She is a graduate of the National Cadet Corps, a trained classical dancer, and a visual artist. Her art has been recognised by institutions including the Lalit Kala Akademi and the Sir J. J. School of Art. Vishwakarma is also the founder of Neuronova, an initiative focused on redefining societal perceptions of neurodivergence and promoting awareness of conditions including ADHD.

== Pageantry ==
=== Miss Universe India 2024 ===
In 2024, Vishwakarma won Miss Universe Rajasthan and went on to represent her state at Miss Universe India 2024, held on 22 September in Jaipur. She reached the top 20 and the top five for the "Best in Speech" award. As Miss Universe Rajasthan, she represented India at the BIMSTEC Sewocon, organised under the aegis of the Ministry of External Affairs.

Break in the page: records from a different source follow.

-- ==== Sys2Proof/Machine/Bind.lean ====
section
/-! DEFINITION. The slot tables and dispatch: binding, starting, restoring, stopping and freeing groups (R22, R91, R105, R152 to R156,
R163, R165, R340). -/

namespace Sys2Proof.Machine

/-! ## The bind record (R153) -/

/-- The group an entry describes. -/
def SlotEntry.group (e : SlotEntry) (key : Nat) : Group :=
  let w := fun i => e.bind.getD i 0
  { Group.none with
    core := key / 64, entry := key % 64, grid := bfld e.ctl 32 32, gang := bfld (w 0) 0 32, index := bfld (w 0) 32 8
    ngroups := bfld (w 0) 40 8, nwarps := bfld (w 0) 48 8, cls := bfld (w 0) 56 8, slots := w 1, banks := w 2
    soff := bfld (w 3) 0 32, slen := bfld (w 3) 32 32, tilem := (w 4).setWidth 16, regs := bfld (w 4) 16 8, xreg := bfld (w 4) 24 8
    xacc := bfld (w 4) 32 8, handle := bfld (w 4) 48 16, slice := (w 5).toNat, save := (w 6).toNat }

def State.entry (s : State) (key : Nat) : SlotEntry := (s.core (key / 64)).slot (key % 64)

/-! ## Writes of Understory (R154) -/

/-- SLOT_BIND: from FREE, or from SAVED to resume the group. The first word is the control word, the others are bytes 8 to 63. -/
def execSlotBind (g : Nat) (rec_ : List W64) (s : State) : Res :=
  let c := rec_.headD 0
  let st := s.slotState g
  if bfld c 0 3 = 1 && (st = 0 || st = 4) then
    .next (s.modSlot (g / 64) (g % 64) fun _ =>
      ⟨numW (bfld c 32 32 * 2 ^ 32 + 1), (List.range 7).map fun i => rec_.getD (i + 1) 0⟩)
  else .next s

/-- The groups that are saved together with a group: its gang, both copies, and in a co-resident grid every gang (R163, R337). -/
def State.savedWith (s : State) (g : Nat) : List Nat :=
  let x := s.group g
  if (s.grid x.grid).coresident then (s.groups.filter fun y => y.2.grid = x.grid).map (·.1)
  else (s.gang x.gangKey).groups ++ (s.gang x.gangKey).twin

/-- SLOT_STOP. -/
def execSlotStop (g : Nat) (s : State) : Res :=
  if s.slotState g = 2 then
    .next ((s.savedWith g).foldl (fun (s : State) k =>
      if s.slotState k = 2 then s.modSlot (k / 64) (k % 64) fun e => { e with ctl := setFld e.ctl 3 1 1 } else s) s)
  else .next s

/-- A grid whose handler table fails: its started gangs are killed and it completes with STATUS 5 (R156, R157). -/
def State.refuseGrid (s : State) (id : Nat) : State :=
  (((s.setStatus id 5).killGangs id 6 (BitVec.ofNat 64 id)).map (·.failGrid id)).out

/-- SLOT_FREE: a DONE entry, or a REFUSED one after its reason has been read. -/
def execSlotFree (g : Nat) (s : State) : Res :=
  let e := s.entry g
  let s1 := s.modSlot (g / 64) (g % 64) fun e => { e with ctl := 0 }
  match s.slotState g with
  | 3 => .next s1
  | 5 => .next (if bfld e.ctl 4 4 = 5 then s1.refuseGrid (bfld e.ctl 32 32) else s1)
  | _ => .next s

/-! ## The checks of R155 -/

/-- Bytes of register file that a group holds (R149). -/
def Group.regBytes (g : Group) : Nat := g.nwarps * g.regs * 128 + g.xreg * 1024
def Group.banksHeld (g : Group) : W64 := g.own ||| g.banks ||| g.pool
/-- Two groups of one core overlap in scratchpad, tiles or banks. -/
def Group.overlaps (a b : Group) : Bool :=
  (a.slen != 0 && b.slen != 0 && a.soff < b.soff + b.slen && b.soff < a.soff + a.slen) ||
  a.tilem &&& b.tilem != 0 || a.banksHeld &&& b.banksHeld != 0

/-- The handler table of a launch (R165): the handlers that HMASK names, or none when the table fails. -/
def State.handlers (s : State) (die ctx : Nat) (r : LaunchRec) : Option (List (Nat × W64 × Nat × Nat)) :=
  ((List.range 16).filter fun n => r.hmask.getLsbD n).mapM fun n =>
    match s.walk die ctx (r.htable + BitVec.ofNat 64 (8 * n)) .read with
    | .ok pa size _ =>
      let v := leW64 (s.bytesAt pa 8)
      if s.agentMay false pa 8 .load && !s.poisonedIn pa 8 && bfld v 0 2 = 0 && canonical v then some (n, v, pa, size) else none
    | _ => none

/-- The entries of the handler tables that dispatch reads for fresh groups. -/
def State.tablePages (s : State) (es : List (Nat × Group)) : List Nat :=
  es.flatMap fun e =>
    let gr := s.grid e.2.grid
    ((List.range 16).filter fun n => gr.lrec.hmask.getLsbD n).filterMap fun n =>
      match s.walk (e.2.core / 48) gr.ctx (gr.lrec.htable + BitVec.ofNat 64 (8 * n)) .read with
      | .ok pa _ _ => if s.place pa = .device then some pa else none
      | _ => none
/-- The lowest-numbered banks for the pool, outside the group's own and those of live groups (R177). -/
def poolBanks (b : Group) (live : List Group) : List Nat :=
  let used := live.foldl (fun (m : W64) x => m ||| x.banksHeld) b.banks
  (bitsOf (~~~used)).take b.xacc

/-- WHY of an entry, 0 when it passes. A record is retained while gangs of its grid have still to retire; an entry whose HANDLE is another grid's
record names none of its own (log entry 55). `live` are the groups that hold resources of its core, `slots` the slots in use, `saved` the
banks that a restored group brings. -/
def State.bindWhy (s : State) (b : Group) (live : List Group) (slots : W64) (saved : Option Saved) : Nat :=
  let gr := (tget? s.grids b.grid).bind fun g => if g.handle = b.handle && g.retired < g.lrec.gangs then some g else none
  let r := (gr.getD Grid.none).lrec
  let b' := match saved with | some v => { b with own := v.own, pool := v.pool } | none => b
  if popW b.slots != b.nwarps || b.slots &&& slots != 0 || b.soff % 256 != 0 || 786432 < b.soff + b.slen ||
      (gr.isSome && (popW (b.tilem.setWidth 64) != r.tiles || popW b.banks != r.acc || b.slen != r.scratch)) then 1
  else if live.any b'.overlaps then 2
  else if 1048576 < b.regBytes + (live.map Group.regBytes).sum || (saved.isNone && (poolBanks b live).length < b.xacc) then 3
  else if gr.isNone then 4
  else if saved.isNone && (s.handlers (b.core / 48) (gr.getD Grid.none).ctx r).isNone then 5
  else 0

/-! ## Which entries stand BOUND -/

/-- The BOUND entries of a gang, with their keys. -/
def State.boundEntries (s : State) (grid gang : Nat) : List (Nat × Group) :=
  (s.cores.flatMap fun c => c.2.slots.map fun e => (c.1 * 64 + e.1, SlotEntry.group e.2 (c.1 * 64 + e.1), bfld e.2.ctl 0 3)).filterMap
    fun x => if x.2.2 = 1 && x.2.1.grid = grid && x.2.1.gang = gang then some (x.1, x.2.1) else none
/-- The grove of a core, over the module. -/
def grove (core : Nat) : Nat := core / 8
/-- The entries of one grove are a whole gang (R154). -/
def wholeGang (es : List (Nat × Group)) : Bool :=
  let n := (es.headD (0, Group.none)).2.ngroups
  n != 0 && es.length = n && (es.all fun e => e.2.ngroups = n) && (List.range n).all fun i => es.any fun e => e.2.index = i
/-- The groves that hold a whole gang. -/
def wholeGroves (es : List (Nat × Group)) : List Nat :=
  (sortNat (es.map fun e => grove e.2.core)).filter fun v => wholeGang (es.filter fun e => grove e.2.core = v)

/-- The saved group that an entry resumes: the one with its context save area. -/
def State.resumes (s : State) (b : Group) : Option Nat :=
  (s.groups.find? fun x => x.2.stored && x.2.grid = b.grid && x.2.gang = b.gang && x.2.index = b.index && x.2.save = b.save).map (·.1)

/-- A quadrant may take warps: no lane of it is suspect and it is in service (R358). -/
def State.quadOk (s : State) (core q : Nat) : Bool :=
  let c := s.core core
  !(vget false c.oos q) && !c.suspect.any fun x => x.1 = q

/-! ## Starting (R22, R91, R105, R155) -/

/-- A warp as dispatch starts it. -/
def Warp.begun (key index : Nat) (b : Group) (r : LaunchRec) (tvec : W64) (hs : List (Nat × W64 × Nat × Nat)) : Warp :=
  { Warp.start with
    group := key, index := index, cls := b.cls, baseRegs := b.regs
    threads := Vector.replicate 32 (Thread.start r.entry)
    evm := r.hmask
    evh := vtab 16 fun n => ((hs.find? fun h => h.1 = n).map (·.2.1)).getD 0
    tvec := tvec
    win := if r.flags / 2 % 2 = 1 then some ⟨0, 0, [], [], 0, false, false, false, false, none, [], false⟩ else none }

/-- The resources of a group are zeroed (R105), the shape words of its tiles reset (R175). -/
def State.zeroGroup (s : State) (b : Group) : State :=
  let s1 := s.zeroBytes (s.spad b) b.slen
  let s2 := (bitsOf b.banks).foldl (fun (s : State) k => s.zeroBank b.core k) s1
  (bitsOf (b.tilem.setWidth 64)).foldl (fun (s : State) t =>
    (s.zeroBytes (tileAddr s.pkg b.core t) 0x8000).modCore b.core fun c => { c with shapes := vset c.shapes t shapeReset }) s2

/-- A fresh group starts in its entry. -/
def State.startGroup (s : State) (key : Nat) (b : Group) (copy : Nat) (live : List Group) : State :=
  let gr := s.grid b.grid
  let r := gr.lrec
  let hs := (s.handlers (b.core / 48) gr.ctx r).getD []
  let s1 := hs.foldl (fun (s : State) h => s.reach ⟨.other, some (b.core / 48), none⟩ false h.2.2.2 false h.2.2.1 8) (s.zeroGroup b)
  let pool := bankMask (poolBanks b live)
  let g := { b with copy := copy, own := b.banks, pool := pool, poolFree := pool, sliceLeft := b.slice * 1000 }
  let s2 := { s1 with groups := tput s1.groups key g }
  let slots := bitsOf b.slots
  let tvec := s.ctxTvec gr.ctx
  let s3 := (List.range slots.length).foldl (fun (s : State) i =>
    s.setWarp (b.core * 64 + slots.getD i 0) (Warp.begun key i b r tvec hs)) s2
  s3.setSlotState key 2

/-! ## GANG_DISPATCH -/

/-- The groups that hold resources of a core. -/
def State.liveOn (s : State) (core : Nat) : List Group := (s.groups.filter fun g => g.2.core = core && !g.2.stored).map (·.2)
/-- The slots of a core that hold a warp. -/
def State.slotsUsed (s : State) (core : Nat) : W64 := bankMask ((List.range 64).filter fun i => (tget? s.warps (core * 64 + i)).isSome)

/-- Check the entries in order; those before an entry count as live for it. -/
def State.checkEntries (s : State) (resume : Bool) : List (Nat × Group) → List Group → List (Nat × Nat)
  | [], _ => []
  | (k, b) :: r, before =>
    let mine := before.filter fun x => x.core = b.core
    let live := s.liveOn b.core ++ mine
    let v := if resume then (s.resumes b).bind (tget? s.saved) else none
    let why := s.bindWhy b live (mine.foldl (fun (m : W64) x => m ||| x.slots) (s.slotsUsed b.core)) v
    let held := match v with
      | some x => { b with own := x.own, pool := x.pool }
      | none => { b with pool := bankMask (poolBanks b live) }
    (k, why) :: s.checkEntries resume r (before ++ [held])

/-- Entries start or resume one after the other at one instant. The entry that a resumed group has left stays SAVED: R154 has no move for it (log entry
17). -/
def State.startEntries (s : State) (resume : Bool) (m : TileMap) (first : Nat) (es : List (Nat × Group)) : State :=
  es.foldl (fun (s : State) e =>
    if resume then
      match s.resumes e.2 with
      | some k =>
        ((s.restoreGroup k e.1 e.2 (s.ctxTvec (s.grid e.2.grid).ctx) m).setSlotState e.1 2).groupIngest e.1
      | none => s
    else s.startGroup e.1 e.2 (if grove e.2.core = first then 0 else 1) (s.liveOn e.2.core)) s

/-- Where the tiles of resumed groups go. -/
def State.tileMap (s : State) (es : List (Nat × Group)) : TileMap :=
  es.flatMap fun e =>
    match s.resumes e.2 with
    | some k =>
      let g := s.group k
      ((bitsOf (g.tilem.setWidth 64)).map fun t => (g.core, t)).zip (bitsOf (e.2.tilem.setWidth 64))
    | none => []

/-- The gang may start afresh, or may be resumed: none when neither holds. -/
def State.gangTurn (s : State) (grid gang : Nat) (es : List (Nat × Group)) : Option Bool :=
  match tget? s.gangs (gangKey grid gang) with
  | none => some false
  | some g =>
    let all := g.groups ++ g.twin
    if all = [] then (if g.killed.isNone && g.retired = 0 then some false else none)
    else if (all.all fun k => (s.group k).stored) && es.all fun e => (s.resumes e.2).isSome then some true
    else none

/-- GANG_DISPATCH: the entries of a gang are checked and started at once; a failing one is REFUSED and the others stay BOUND. -/
def execGangDispatch (grid gang : Nat) (s0 : State) : Res :=
  let all := s0.boundEntries grid gang
  let s := ((dedup (all.map fun e => e.2.core)).foldl (fun (s : State) c => s.steer c) s0).mend
  let groves := wholeGroves all
  let two := (s.grid grid).paired
  let use := groves.take (if two then 2 else 1)
  let es := all.filter fun e => use.contains (grove e.2.core)
  let quads := es.all fun e => (bitsOf e.2.slots).all fun i => s.quadOk e.2.core (i / 16)
  if use = [] || (two && use.length < 2) || !quads || s.ckpt.isSome || s.boot != .up || s.bootMinimal then .next s
  else
    match s.gangTurn grid gang es with
    | none => .next s
    | some resume =>
      let pas := if resume then [] else s.tablePages es
      if pas.any fun pa => s.lockBlocks .other false pa 8 then .next (pas.foldl (fun (s : State) pa => s.seek .other false pa 8) s)
      else
      let s := pas.foldl (fun (s : State) pa => s.settle pa 8) s
      let whys := s.checkEntries resume es []
      if whys.all fun x => x.2 = 0 then
        let first := use.headD 0
        let s1 := s.startEntries resume (s.tileMap es) first es
        let lead := ((es.find? fun e => e.2.index = 0 && grove e.2.core = first).map (·.2.core)).getD 0
        if resume then .next (s1.modGang (gangKey grid gang) fun g => { g with lead := lead })
        else
          let keys := fun own : Bool => (es.filter fun e => (grove e.2.core = first) = own).map (·.1)
          .next (s1.modGang (gangKey grid gang) fun g =>
            { Gang.none with grid := grid, index := gang, lead := lead, groups := keys true, twin := keys false, runs := g.runs })
      else
        .next (whys.foldl (fun (s : State) x =>
          if x.2 = 0 then s
          else s.modSlot (x.1 / 64) (x.1 % 64) fun e => { e with ctl := setFld (setFld e.ctl 0 3 5) 4 4 x.2 }) s)

/-- Every gang of a co-resident grid stands on its cores (R163): until then none of its warps issues. -/
def State.gridTogether (s : State) (id : Nat) : Bool :=
  let g := s.grid id
  !g.coresident ||
  (g.lrec.gangs ≤ (s.gangs.filter fun x => x.1 / 2 ^ 32 = id && (x.2.groups != [] || x.2.retired != 0 || x.2.killed.isSome)).length &&
   !s.groups.any fun x => x.2.grid = id && x.2.stored)

end Sys2Proof.Machine
end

=== Miss Universe India 2025 ===
On 20 June 2024, Vishwakarma was announced as a national finalist for Miss Universe India 2025 as a wildcard entrant during the final audition event held in Delhi. She was crowned Miss Universe India 2025 on 18 August 2025 by her predecessor, Rhea Singha. During the competition, she received the Best in Personal Interview and Miss Beautiful Smile awards, and was also ranked among the top five in the Best in Speech category.

As Miss Universe India 2025, Manika travelled across multiple Indian states to crown state titleholders. She also represented the title internationally, visiting Vietnam, Thailand, United Arab Emirates and France for the 2026 Cannes Film Festival.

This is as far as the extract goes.